How to complete this task: The span to repeat in the listing below runs from the line containing "r.codes ++ r.scales" to the line containing "i ((rows.getLast?).getD 0)", inclusive. Repeat it exactly, and only it.

= = =

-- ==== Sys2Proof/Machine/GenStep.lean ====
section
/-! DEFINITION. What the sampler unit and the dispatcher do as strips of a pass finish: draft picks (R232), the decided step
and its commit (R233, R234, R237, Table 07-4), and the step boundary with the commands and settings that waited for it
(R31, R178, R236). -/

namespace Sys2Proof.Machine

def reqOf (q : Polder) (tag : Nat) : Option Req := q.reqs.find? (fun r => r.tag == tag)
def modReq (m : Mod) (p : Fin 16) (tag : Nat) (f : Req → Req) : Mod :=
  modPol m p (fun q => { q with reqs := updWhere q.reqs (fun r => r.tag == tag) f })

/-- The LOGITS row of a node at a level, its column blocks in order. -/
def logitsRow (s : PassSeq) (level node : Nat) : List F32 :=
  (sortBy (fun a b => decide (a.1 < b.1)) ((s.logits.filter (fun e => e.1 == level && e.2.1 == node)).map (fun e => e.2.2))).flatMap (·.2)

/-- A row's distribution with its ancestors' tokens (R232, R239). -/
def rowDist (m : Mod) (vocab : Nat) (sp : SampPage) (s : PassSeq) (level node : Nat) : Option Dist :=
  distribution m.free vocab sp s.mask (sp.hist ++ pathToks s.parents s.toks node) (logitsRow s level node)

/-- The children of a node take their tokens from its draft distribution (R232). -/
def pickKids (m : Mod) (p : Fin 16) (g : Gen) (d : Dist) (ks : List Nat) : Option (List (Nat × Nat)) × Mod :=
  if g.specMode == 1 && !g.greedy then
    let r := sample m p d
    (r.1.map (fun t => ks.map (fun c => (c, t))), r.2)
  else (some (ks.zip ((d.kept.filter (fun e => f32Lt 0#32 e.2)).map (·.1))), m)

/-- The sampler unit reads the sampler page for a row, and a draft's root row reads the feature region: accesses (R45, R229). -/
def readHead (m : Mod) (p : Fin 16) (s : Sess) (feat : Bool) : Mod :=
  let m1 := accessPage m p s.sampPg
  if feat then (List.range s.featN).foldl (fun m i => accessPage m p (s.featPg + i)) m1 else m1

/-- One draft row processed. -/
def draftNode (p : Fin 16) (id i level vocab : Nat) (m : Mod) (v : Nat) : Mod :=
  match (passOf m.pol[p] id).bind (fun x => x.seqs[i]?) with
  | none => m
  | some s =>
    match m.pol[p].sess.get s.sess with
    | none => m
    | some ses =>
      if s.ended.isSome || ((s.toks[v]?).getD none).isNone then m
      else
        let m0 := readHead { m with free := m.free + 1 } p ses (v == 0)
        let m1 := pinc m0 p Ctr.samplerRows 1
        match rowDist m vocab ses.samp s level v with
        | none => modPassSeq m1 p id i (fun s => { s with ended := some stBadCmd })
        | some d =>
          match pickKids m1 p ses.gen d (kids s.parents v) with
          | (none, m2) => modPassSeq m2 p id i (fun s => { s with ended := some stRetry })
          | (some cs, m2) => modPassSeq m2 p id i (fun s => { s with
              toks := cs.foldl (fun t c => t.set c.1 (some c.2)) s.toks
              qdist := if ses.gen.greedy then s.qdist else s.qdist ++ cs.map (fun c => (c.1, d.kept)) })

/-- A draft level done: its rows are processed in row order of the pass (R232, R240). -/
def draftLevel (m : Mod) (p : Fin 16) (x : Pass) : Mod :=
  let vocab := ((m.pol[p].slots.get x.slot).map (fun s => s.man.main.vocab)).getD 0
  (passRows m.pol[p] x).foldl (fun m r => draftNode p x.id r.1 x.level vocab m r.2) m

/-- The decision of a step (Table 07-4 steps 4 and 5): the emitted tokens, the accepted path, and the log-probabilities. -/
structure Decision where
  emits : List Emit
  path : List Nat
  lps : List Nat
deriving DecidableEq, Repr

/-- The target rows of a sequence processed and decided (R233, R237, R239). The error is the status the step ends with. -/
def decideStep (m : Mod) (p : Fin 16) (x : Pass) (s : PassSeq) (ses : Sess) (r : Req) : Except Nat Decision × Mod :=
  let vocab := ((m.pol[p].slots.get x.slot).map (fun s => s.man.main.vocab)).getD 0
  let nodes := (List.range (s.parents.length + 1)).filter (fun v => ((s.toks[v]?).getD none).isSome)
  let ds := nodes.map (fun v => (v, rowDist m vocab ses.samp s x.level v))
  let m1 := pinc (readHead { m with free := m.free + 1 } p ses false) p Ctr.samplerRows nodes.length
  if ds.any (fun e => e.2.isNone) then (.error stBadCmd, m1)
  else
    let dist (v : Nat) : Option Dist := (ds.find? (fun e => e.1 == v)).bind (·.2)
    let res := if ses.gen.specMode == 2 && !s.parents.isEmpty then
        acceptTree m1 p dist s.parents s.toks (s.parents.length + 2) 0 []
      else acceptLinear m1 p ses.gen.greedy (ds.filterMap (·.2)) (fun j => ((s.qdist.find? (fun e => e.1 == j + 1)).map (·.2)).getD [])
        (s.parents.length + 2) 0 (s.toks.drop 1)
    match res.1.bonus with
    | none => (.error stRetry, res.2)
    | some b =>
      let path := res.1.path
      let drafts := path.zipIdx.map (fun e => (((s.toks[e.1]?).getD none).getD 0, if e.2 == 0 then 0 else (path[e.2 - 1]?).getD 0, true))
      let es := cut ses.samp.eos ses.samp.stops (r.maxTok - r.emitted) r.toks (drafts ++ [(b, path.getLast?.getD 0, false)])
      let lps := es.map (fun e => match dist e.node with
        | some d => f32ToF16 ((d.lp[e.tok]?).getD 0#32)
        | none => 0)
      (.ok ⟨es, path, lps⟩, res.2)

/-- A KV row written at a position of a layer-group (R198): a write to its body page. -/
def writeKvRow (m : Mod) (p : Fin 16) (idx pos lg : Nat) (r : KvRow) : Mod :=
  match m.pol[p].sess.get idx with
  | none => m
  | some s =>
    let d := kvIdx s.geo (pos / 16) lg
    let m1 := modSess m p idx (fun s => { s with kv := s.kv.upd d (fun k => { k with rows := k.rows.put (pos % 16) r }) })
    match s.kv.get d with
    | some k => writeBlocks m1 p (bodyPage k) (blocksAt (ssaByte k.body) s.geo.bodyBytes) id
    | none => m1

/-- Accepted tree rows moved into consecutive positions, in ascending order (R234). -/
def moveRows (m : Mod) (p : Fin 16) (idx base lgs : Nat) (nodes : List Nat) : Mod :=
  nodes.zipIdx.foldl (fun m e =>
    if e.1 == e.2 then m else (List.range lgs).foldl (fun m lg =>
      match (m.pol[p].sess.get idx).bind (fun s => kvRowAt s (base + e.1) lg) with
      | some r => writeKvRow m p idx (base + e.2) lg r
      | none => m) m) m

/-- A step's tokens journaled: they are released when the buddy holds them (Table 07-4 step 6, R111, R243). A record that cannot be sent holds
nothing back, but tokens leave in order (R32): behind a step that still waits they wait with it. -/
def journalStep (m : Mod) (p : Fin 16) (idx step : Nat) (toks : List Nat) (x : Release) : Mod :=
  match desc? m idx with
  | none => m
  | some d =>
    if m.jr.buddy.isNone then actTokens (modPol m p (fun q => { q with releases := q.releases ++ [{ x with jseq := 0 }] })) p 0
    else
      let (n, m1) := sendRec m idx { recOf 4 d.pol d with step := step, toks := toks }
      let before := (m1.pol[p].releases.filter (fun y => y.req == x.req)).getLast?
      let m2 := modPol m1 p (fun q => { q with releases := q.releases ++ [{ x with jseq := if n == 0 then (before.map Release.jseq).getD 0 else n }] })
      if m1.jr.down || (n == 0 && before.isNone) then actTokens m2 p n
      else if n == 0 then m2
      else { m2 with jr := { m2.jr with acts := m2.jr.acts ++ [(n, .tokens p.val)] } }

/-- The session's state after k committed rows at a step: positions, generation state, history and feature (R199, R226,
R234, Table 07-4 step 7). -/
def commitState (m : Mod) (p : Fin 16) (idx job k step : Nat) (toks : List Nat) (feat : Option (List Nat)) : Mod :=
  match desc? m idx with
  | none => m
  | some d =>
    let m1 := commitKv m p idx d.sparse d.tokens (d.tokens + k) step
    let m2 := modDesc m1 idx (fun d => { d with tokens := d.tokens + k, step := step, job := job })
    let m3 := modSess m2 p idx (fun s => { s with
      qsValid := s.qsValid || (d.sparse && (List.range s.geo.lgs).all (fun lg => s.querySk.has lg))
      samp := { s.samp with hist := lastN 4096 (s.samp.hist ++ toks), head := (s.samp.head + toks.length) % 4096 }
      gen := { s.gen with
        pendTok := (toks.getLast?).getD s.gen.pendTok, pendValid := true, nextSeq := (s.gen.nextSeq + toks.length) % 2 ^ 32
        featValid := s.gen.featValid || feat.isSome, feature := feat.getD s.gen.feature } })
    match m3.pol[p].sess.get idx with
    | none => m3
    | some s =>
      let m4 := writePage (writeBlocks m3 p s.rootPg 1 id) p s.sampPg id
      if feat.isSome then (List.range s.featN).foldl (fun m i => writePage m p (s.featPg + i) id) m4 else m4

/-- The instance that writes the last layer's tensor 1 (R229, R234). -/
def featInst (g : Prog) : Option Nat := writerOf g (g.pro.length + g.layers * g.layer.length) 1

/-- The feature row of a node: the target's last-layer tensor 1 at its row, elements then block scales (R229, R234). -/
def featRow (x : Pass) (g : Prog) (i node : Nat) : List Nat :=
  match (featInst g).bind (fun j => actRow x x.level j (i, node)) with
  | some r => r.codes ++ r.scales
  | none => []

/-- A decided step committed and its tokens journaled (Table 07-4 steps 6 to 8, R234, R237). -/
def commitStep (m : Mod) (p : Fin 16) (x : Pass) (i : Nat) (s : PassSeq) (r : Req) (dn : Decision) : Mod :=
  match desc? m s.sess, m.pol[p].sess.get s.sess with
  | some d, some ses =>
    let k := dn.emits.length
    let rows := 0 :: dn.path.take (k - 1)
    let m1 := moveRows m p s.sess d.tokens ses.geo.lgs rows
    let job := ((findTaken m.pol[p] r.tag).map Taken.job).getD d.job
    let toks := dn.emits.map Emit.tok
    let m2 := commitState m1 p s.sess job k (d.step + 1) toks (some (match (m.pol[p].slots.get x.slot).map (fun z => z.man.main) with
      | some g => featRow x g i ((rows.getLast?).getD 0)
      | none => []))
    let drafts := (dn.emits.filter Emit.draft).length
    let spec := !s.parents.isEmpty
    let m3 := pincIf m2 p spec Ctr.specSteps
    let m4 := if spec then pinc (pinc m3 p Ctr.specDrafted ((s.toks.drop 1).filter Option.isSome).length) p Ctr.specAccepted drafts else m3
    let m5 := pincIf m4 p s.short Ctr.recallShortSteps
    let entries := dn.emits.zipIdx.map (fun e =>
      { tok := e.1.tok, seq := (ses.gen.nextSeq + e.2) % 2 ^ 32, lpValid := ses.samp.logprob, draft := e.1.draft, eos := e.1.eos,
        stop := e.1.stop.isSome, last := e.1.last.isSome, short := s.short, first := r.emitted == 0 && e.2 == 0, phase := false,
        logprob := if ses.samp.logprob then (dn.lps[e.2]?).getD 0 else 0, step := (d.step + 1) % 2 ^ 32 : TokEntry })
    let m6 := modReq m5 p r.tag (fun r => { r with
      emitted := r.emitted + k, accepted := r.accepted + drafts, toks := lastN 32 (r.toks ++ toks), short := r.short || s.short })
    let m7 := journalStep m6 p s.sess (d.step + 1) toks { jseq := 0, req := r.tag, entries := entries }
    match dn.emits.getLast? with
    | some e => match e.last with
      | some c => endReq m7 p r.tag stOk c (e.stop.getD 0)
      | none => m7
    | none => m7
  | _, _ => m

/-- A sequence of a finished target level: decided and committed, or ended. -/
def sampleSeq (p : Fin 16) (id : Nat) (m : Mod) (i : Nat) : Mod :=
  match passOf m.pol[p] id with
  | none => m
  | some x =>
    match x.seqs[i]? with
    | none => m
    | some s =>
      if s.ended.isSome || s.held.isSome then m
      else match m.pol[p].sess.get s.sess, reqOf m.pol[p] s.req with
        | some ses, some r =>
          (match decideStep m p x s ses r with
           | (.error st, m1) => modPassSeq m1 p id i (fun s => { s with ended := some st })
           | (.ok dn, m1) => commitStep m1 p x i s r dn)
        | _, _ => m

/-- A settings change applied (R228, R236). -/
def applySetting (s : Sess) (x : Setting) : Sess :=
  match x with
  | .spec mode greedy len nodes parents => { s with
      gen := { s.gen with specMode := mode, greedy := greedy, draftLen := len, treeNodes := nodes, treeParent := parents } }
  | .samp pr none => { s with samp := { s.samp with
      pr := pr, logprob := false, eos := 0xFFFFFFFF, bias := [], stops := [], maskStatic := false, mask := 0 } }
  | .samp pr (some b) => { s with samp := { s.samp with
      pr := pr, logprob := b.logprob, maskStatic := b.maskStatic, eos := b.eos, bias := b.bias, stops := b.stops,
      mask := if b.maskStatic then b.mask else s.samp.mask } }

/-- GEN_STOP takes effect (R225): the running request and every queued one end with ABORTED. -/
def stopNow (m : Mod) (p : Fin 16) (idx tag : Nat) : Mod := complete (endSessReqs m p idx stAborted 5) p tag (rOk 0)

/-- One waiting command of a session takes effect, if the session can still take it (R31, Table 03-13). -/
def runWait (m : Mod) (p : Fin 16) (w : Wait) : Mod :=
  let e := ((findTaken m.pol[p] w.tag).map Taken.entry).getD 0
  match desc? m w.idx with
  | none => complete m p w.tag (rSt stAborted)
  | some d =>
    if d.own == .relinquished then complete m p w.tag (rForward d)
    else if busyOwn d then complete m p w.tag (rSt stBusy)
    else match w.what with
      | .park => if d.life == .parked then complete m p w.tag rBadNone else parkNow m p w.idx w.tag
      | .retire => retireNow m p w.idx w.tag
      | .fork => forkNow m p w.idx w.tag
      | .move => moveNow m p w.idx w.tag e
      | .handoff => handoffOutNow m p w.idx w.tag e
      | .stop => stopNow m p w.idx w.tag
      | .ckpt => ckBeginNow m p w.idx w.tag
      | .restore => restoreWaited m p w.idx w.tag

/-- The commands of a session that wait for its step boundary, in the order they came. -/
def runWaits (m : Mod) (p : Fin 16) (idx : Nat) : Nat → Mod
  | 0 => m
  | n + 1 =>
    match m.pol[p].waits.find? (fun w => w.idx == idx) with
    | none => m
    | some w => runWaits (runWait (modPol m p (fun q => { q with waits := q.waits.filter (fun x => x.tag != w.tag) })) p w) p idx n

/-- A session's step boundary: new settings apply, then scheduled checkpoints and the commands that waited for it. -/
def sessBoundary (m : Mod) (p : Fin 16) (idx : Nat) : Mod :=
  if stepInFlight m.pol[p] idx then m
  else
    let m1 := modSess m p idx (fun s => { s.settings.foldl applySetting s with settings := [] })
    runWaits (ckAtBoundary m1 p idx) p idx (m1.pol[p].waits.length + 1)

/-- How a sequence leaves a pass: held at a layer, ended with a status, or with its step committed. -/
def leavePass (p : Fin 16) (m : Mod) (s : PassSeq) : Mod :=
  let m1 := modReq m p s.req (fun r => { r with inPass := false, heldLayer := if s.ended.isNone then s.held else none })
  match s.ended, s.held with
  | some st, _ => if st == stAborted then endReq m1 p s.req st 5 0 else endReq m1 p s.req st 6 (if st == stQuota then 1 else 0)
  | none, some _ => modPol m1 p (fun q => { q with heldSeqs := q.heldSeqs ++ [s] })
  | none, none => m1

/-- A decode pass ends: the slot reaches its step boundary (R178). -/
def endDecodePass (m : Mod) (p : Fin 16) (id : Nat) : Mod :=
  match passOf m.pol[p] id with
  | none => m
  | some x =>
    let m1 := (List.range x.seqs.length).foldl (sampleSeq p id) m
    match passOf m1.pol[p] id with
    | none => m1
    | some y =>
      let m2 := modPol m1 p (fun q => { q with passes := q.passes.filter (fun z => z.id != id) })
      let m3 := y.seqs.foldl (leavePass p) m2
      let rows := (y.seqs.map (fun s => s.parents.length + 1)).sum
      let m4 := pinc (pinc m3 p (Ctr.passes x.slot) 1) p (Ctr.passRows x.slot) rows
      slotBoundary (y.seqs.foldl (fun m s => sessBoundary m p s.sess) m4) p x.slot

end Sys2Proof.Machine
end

= = =

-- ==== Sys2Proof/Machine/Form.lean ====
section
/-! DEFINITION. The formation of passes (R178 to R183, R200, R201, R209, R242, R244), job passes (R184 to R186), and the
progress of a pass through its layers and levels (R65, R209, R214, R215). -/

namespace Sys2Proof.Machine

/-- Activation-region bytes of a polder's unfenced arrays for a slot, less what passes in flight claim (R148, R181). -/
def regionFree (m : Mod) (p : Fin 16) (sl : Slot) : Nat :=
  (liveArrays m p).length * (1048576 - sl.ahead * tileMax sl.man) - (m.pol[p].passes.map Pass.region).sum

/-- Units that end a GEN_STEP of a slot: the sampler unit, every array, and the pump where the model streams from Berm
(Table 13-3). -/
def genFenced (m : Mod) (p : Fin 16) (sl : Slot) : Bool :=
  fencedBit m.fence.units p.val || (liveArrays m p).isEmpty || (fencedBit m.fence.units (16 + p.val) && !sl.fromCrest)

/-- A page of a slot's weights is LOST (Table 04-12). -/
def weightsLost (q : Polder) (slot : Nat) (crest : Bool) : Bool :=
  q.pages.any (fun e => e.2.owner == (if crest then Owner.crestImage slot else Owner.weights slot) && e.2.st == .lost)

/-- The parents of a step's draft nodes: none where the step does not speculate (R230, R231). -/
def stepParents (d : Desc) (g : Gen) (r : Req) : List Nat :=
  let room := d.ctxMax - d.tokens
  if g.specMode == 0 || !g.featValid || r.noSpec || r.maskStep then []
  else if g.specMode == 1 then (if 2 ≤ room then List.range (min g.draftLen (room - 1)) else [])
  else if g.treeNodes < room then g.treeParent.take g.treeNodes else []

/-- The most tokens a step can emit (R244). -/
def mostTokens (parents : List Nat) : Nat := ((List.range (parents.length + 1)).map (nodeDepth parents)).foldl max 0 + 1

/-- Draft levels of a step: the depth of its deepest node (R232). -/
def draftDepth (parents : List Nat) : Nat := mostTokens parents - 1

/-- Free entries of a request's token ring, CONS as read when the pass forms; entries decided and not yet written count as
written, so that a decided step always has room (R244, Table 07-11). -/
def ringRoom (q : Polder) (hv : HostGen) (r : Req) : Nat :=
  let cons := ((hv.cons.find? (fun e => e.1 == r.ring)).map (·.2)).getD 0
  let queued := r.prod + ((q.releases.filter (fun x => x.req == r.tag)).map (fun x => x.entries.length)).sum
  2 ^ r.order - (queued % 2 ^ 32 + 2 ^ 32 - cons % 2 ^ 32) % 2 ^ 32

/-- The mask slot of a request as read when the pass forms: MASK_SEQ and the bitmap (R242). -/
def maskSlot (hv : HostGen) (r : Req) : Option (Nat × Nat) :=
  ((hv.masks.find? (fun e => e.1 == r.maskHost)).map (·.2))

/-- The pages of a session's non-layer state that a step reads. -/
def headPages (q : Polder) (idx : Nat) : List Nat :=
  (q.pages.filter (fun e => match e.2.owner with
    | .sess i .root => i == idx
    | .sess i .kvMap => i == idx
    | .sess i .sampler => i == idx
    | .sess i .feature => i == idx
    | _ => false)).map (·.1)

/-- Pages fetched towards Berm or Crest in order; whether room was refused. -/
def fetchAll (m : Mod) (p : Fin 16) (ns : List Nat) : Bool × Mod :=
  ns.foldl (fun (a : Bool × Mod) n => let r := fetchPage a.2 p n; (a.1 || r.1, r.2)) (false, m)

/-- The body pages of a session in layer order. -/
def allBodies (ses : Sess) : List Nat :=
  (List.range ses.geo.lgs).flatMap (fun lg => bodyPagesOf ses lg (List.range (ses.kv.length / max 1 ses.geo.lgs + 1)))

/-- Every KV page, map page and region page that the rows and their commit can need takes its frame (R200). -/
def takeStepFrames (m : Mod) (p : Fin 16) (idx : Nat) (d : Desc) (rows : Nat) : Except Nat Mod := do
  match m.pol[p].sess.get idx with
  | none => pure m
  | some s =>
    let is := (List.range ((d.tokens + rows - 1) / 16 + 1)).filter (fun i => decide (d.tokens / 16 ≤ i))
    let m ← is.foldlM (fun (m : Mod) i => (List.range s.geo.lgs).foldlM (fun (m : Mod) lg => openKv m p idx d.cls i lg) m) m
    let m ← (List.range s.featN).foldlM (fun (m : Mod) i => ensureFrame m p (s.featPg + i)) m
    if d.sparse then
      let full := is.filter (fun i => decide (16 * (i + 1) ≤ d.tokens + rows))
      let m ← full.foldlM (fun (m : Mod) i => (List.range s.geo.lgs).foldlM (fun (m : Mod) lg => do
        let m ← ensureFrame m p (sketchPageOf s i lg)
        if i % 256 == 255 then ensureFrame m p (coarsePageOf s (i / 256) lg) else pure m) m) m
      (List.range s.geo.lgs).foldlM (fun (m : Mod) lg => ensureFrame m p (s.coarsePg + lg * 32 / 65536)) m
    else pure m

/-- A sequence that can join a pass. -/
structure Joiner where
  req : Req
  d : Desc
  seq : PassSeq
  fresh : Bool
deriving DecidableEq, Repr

= = =

Solution:
  | some r => r.codes ++ r.scales
  | none => []

/-- A decided step committed and its tokens journaled (Table 07-4 steps 6 to 8, R234, R237). -/
def commitStep (m : Mod) (p : Fin 16) (x : Pass) (i : Nat) (s : PassSeq) (r : Req) (dn : Decision) : Mod :=
  match desc? m s.sess, m.pol[p].sess.get s.sess with
  | some d, some ses =>
    let k := dn.emits.length
    let rows := 0 :: dn.path.take (k - 1)
    let m1 := moveRows m p s.sess d.tokens ses.geo.lgs rows
    let job := ((findTaken m.pol[p] r.tag).map Taken.job).getD d.job
    let toks := dn.emits.map Emit.tok
    let m2 := commitState m1 p s.sess job k (d.step + 1) toks (some (match (m.pol[p].slots.get x.slot).map (fun z => z.man.main) with
      | some g => featRow x g i ((rows.getLast?).getD 0)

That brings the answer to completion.